Valor Econômico, n.5218, 30/03/2021. Política, p.A10

 

Bolsonaro pode ter que responder por sanção do Orçamento de 2021

Murillo Camarotto

30/03/2021

 

 

Para secretaria do TCU, eventual sanção poderá caracterizar crime e resultar na reprovação das contas presidenciais

É aguardado para esta semana um relatório do Tribunal de Contas da União (TCU) que pode complicar ainda mais a situação do presidente Jair Bolsonaro. A Secretaria de Macroavaliação Governamental (Semag) está em vias de sugerir a responsabilização do presidente caso ele sancione o Orçamento de 2021, aprovado pelo Congresso Nacional na semana passada.

O texto comprimiu despesas obrigatórias para acomodar as emendas parlamentares, que foram elevadas para R$ 46 bilhões. Integrantes da equipe econômica alegam que os cortes nas despesas poderão inviabilizar o funcionamento do governo.

 

 

Há no tribunal uma expectativa de que a Semag irá elevar o tom das cobranças e deixar claro que uma eventual sanção poderá caracterizar crime e resultar na reprovação das contas presidenciais. O relatório será encaminhado para análise do ministro Bruno Dantas, que levará o caso ao plenário.

 A Semag é a mesma secretaria que, em 2015, recomendou a rejeição das contas da presidente Dilma Rousseff, no episódio das “pedaladas fiscais”. A contabilidade criativa foi o argumento jurídico que sustentou o impeachment da petista, em agosto de 2016.

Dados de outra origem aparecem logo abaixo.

/-- Data of a job's IN or AUX arrives: its channel goes on with the descriptor, and an SYE job may be ready with it (R334). -/
def State.dataCame (s : State) (d j part : Nat) (data : List Byte) : State :=
  let ch := (s.die d).chanOf j part
  let c := (s.die d).chan ch
  let s := s.modJob d j (fun y =>
    let z := y.gotRead part
    if part = partAux then { z with data := { z.data with auxData := z.data.auxData ++ fit c.asked data } }
    else { z with data := { z.data with inData := z.data.inData ++ fit c.asked data } })
  let s := s.setChan d ch { c with got := c.got + c.asked, asked := 0 }
  let s := if c.got + c.asked < c.descLen then s.goOnDesc d ch else s
  (s.checkStaged d j).pumpDie d

/-- Good data of a job's read. -/
def State.jobData (s : State) (d j part : Nat) (data : List Byte) : State :=
  if part = 0 then opBlobTableEntryFetched ⟨d, j⟩ data s
  else if part = 1 then opBlobFetched ⟨d, j⟩ data s
  else if !s.awaits d j part then s
  else if part = 2 then
    match s.job? d j with
    | none => s
    | some x =>
      let pub := fit (x.sqe.pubLen 0) data
      let s := (s.modJob d j (fun y => let z := y.gotRead 2; { z with data := { z.data with auxData := pub } })).kvdDone d
      (match s.job? d j with
      | some y => (s.kpcLookup d j y pub).pumpDie d
      | none => s)
  else if part = 3 then (s.fillDone d j (fit (((s.job? d j).bind (fun x => (s.jobKey d x 0).map s.pubLen)).getD 0) data)).pumpDie d
  else s.dataCame d j part data

/-- A job's read fails: before the program starts the job ends with DMA_HOST_FAULT; a running LVE program stops at its next checkpoint, and other programs run to
their end with their output discarded. -/
def State.jobReadFails (s : State) (d j part cause : Nat) : State :=
  if !s.awaits d j part then s
  else
    let det : W32 := BitVec.ofNat 32 cause
    let s := s.modJob d j (·.gotRead part)
    let s := (if part < partIn then s.kvdDone d else s).freeChans d j
    if part = partStream then
      let s := s.modJob d j (·.fail stHostFault det)
      let s := s.modDie d (fun y => { y with lves := y.lves.map (fun u => if u.eng.job = some j then { u with eng := { u.eng with abortReq := true } } else u) })
      (((s.abortWaiting d).syeSweep d 0).syeSweep d 1).pumpDie d
    else (s.failPrep d j stHostFault det).pumpDie d

/-- A device read ends without good data (R41). Of several entry reads that fail out of order the first to return is latched, since the latches do not change in
ERROR (DEDUCED, log 127). -/
def State.readFails (s : State) (d : Nat) (what : ReadOf) (cause : Nat) : State :=
  match what with
  | .entry q i =>
    (match Assoc.get? (s.queue d q).ctx.win i with
    | some (.reading stale) =>
      let s := (s.count 0 HIF 0 0x118).modCtx d q (fun c => if stale then c.readDropped i else { c with win := Assoc.erase c.win i })
      if stale then s.pump d q else if (s.queue d q).ctx.state = .active then s.queueError d q 7 i else s
    | _ => s)
  | .job j part => if s.awaits d j part then (s.count 0 HIF 0 0x118).jobReadFails d j part cause else s
  | .mailbox n => s.mbFailed n

/-- A device read ends with good data. -/
def State.readGood (s : State) (d : Nat) (what : ReadOf) (data : List Byte) : State :=
  match what with
  | .entry q i => opEntryFetched d q i data s
  | .job j part => s.jobData d j part data
  | .mailbox n => s.mbGood n data

/-- A stream of IDE: the link stream 0, or a selective stream up to 64. -/
def Hif.stream (h : Hif) (k : Nat) : IdeStream := Assoc.getD h.ide k ⟨0, 0, [], none⟩

/-- An uncorrectable error is reported (R36): bits 12 poisoned data, 14 completion timeout, 15 Completer Abort, 19 ECRC, 20 Unsupported Request, as PCIe 6.0
numbers them (PRESUMED, log 123). -/
def State.aerSet (s : State) (b : Nat) : State := { s with hif := { s.hif with aer := s.hif.aer ||| BitVec.ofNat 32 (2 ^ b) } }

O relatório poderá pedir esclarecimentos apenas para o Ministério da Economia, a fim de que a pasta recomende ao presidente o veto do Orçamento aprovado pelo Congresso. É maior, contudo, a possibilidade de que o documento também aponte indícios de irregularidades e solicite a manifestação da Casa Civil, o que deixará Bolsonaro mais exposto.

Juridicamente, a sanção do Orçamento é considerada um ato de gestão, visto que os gastos começam a ser executados imediatamente após o aval presidencial. Se uma lei é aprovada e sancionada com base em previsões fraudulentas de despesa, pode-se incorrer em crime.

Acontece que os parlamentares, ao menos em tese, podem gozar da imunidade material, que os isentaria de qualquer punição pelos votos que aprovaram o Orçamento. O presidente da República, alertam os técnicos, não dispõe do mesmo benefício.

Se vetar o Orçamento, Bolsonaro ampliará imensamente a crise com o Congresso, que em menos de duas semanas já conseguiu derrubar os ministros da Saúde e das Relações Exteriores. Se sancionar a peça, poderá ter as contas rejeitadas e ser acusado de crime de responsabilidade.

Nos corredores do TCU, muitos atribuem ao ministro Paulo Guedes a culpa pela encruzilhada em que o presidente se meteu. Isso porque a situação poderia ter sido evitada caso o ministro tivesse aceitado a ideia de tirar o Bolsa Família do teto de gastos, o que não aconteceu.

“Com o benefício fora, a repercussão seria negativa no mercado, mas não estaríamos discutindo a prática de ilegalidades”, alertou uma pessoa que acompanha o processo de perto. “O Congresso aprovou o Orçamento com base em estimativas irreais do governo, que agora terá que arcar com as consequências”, completou a mesma fonte.